Task description: Copy out each line of the entries where the word "member" is present.

Data for review:
☆ ☆ ☆
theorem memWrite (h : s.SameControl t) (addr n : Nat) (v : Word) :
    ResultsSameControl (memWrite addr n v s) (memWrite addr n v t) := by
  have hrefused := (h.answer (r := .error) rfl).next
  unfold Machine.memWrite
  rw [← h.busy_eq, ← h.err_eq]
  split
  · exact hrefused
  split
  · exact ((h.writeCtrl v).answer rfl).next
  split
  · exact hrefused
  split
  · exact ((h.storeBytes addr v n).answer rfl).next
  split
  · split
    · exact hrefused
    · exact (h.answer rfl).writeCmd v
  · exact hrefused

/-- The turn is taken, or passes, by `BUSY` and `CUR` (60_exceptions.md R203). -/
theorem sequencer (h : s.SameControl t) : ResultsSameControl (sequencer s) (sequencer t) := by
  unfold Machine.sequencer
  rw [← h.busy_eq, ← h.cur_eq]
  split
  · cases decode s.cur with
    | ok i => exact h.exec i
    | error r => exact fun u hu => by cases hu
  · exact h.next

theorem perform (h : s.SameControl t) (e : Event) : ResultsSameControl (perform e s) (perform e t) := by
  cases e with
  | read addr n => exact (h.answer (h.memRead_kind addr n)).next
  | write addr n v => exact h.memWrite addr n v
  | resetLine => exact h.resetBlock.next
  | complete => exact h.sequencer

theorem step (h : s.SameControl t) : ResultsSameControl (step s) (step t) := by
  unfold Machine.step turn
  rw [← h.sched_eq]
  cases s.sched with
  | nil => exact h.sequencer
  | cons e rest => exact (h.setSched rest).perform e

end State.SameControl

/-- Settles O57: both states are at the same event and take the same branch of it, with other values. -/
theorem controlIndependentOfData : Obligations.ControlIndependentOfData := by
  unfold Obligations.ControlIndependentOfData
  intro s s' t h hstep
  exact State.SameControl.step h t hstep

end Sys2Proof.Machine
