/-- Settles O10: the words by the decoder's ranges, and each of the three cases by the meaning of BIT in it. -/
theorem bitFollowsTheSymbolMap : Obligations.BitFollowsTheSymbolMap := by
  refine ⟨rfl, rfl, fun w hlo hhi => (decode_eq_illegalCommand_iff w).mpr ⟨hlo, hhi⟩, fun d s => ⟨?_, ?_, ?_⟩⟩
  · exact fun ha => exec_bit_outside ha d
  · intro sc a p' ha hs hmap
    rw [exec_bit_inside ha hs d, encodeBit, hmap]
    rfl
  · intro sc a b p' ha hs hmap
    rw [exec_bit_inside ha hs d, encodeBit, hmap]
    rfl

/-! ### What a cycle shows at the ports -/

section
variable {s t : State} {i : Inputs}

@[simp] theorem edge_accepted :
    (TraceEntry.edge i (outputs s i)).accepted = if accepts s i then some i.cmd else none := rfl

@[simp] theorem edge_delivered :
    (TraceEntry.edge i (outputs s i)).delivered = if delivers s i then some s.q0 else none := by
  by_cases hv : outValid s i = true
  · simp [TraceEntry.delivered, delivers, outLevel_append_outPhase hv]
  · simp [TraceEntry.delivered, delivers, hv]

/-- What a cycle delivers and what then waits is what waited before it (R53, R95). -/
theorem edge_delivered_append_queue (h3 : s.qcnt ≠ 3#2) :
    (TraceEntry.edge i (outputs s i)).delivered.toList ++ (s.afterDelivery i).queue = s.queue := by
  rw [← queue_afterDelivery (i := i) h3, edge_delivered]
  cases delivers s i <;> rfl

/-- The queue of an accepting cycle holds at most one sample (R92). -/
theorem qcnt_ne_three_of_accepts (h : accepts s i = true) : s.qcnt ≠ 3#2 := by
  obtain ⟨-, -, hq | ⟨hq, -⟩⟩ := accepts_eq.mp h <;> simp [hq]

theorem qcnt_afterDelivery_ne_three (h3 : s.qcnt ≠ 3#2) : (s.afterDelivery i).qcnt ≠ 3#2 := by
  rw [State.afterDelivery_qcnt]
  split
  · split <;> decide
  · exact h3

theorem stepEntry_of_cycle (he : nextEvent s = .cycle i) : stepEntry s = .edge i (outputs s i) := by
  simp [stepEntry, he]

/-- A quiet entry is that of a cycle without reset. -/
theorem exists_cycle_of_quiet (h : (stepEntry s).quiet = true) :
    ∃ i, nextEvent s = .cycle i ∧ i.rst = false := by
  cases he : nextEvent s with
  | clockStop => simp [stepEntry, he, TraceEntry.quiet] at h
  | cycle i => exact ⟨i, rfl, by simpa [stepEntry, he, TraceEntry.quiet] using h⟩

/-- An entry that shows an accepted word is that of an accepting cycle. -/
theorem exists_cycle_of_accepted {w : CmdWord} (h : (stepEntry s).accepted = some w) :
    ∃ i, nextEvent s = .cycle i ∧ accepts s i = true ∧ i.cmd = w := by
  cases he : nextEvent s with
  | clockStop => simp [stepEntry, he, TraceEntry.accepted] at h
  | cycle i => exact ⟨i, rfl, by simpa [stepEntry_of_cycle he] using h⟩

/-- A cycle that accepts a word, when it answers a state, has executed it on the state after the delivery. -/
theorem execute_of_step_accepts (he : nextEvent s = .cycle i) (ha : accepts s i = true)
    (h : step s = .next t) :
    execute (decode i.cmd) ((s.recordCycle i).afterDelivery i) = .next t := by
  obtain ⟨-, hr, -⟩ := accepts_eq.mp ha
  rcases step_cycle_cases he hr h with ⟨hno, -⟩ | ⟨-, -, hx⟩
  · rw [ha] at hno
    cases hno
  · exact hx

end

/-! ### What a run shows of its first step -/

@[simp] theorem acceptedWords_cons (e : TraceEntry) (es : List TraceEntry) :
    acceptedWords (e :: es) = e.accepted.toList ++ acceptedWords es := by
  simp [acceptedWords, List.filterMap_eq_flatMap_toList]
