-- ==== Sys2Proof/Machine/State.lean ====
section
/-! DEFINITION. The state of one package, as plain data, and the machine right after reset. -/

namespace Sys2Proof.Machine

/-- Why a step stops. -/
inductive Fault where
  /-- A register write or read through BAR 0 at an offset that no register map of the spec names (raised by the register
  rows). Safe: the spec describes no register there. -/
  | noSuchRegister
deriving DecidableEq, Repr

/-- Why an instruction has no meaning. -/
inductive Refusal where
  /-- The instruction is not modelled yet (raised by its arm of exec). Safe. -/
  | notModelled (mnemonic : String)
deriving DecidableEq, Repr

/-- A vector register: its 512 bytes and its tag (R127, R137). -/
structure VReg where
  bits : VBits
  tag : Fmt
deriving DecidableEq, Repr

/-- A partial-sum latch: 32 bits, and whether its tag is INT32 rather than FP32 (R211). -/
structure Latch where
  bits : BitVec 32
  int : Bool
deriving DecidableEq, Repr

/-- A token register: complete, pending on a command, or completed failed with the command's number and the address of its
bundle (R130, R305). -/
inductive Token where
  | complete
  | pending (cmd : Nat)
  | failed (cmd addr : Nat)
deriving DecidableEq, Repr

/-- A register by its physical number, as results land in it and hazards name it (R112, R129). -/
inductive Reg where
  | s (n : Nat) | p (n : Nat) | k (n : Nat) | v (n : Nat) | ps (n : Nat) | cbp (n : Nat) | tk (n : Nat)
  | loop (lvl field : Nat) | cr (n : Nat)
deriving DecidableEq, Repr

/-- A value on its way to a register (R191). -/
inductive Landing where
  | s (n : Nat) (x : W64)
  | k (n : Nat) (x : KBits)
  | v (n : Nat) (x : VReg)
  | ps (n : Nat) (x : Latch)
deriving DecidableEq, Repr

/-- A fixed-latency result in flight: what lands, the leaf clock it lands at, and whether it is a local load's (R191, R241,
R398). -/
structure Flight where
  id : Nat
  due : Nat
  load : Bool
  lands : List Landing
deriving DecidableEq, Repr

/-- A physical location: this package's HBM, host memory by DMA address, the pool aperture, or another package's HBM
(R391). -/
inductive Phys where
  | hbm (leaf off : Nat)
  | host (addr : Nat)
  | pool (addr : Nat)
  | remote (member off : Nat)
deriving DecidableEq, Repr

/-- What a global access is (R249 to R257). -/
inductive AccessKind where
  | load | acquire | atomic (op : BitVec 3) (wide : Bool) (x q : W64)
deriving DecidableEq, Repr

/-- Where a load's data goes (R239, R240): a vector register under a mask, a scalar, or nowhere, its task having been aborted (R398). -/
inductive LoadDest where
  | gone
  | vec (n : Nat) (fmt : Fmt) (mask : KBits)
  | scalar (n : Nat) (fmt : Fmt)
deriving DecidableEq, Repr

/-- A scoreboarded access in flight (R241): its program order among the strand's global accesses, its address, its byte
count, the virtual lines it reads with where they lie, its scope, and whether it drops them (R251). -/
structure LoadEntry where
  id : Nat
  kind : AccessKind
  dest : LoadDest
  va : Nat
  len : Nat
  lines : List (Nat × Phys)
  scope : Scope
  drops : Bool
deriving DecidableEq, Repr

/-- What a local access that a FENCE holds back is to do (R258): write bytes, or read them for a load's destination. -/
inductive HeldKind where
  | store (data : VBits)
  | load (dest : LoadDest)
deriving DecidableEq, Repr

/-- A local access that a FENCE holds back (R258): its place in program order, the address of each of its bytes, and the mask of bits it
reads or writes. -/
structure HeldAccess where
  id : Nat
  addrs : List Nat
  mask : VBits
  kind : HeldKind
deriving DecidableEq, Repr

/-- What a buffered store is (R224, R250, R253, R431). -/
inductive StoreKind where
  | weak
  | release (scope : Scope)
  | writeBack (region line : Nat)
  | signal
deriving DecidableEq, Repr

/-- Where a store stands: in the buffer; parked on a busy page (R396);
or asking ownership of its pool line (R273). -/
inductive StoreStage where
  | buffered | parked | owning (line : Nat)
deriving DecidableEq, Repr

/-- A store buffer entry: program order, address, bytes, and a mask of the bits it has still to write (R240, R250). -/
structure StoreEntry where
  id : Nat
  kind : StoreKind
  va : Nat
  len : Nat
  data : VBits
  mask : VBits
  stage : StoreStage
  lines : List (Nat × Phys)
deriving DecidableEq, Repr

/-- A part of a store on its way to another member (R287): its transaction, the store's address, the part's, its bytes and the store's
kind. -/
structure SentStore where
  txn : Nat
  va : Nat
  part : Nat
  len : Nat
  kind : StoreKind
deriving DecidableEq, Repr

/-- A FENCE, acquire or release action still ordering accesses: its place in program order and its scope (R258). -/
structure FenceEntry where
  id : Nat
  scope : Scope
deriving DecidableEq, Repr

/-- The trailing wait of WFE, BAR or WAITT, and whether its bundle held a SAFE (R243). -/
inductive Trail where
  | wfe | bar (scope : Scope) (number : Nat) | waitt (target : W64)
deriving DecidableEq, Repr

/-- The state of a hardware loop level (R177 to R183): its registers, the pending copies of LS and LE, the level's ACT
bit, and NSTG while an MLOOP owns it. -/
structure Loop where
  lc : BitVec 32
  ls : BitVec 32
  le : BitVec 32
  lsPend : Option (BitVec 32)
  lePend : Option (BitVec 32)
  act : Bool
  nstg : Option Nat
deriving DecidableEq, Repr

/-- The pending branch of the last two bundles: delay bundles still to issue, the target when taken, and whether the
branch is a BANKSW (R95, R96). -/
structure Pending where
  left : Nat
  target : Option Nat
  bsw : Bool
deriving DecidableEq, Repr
☆ ☆ ☆
Answer to this problem:
  | remote (member off : Nat)
/-- A part of a store on its way to another member (R287): its transaction, the store's address, the part's, its bytes and the store's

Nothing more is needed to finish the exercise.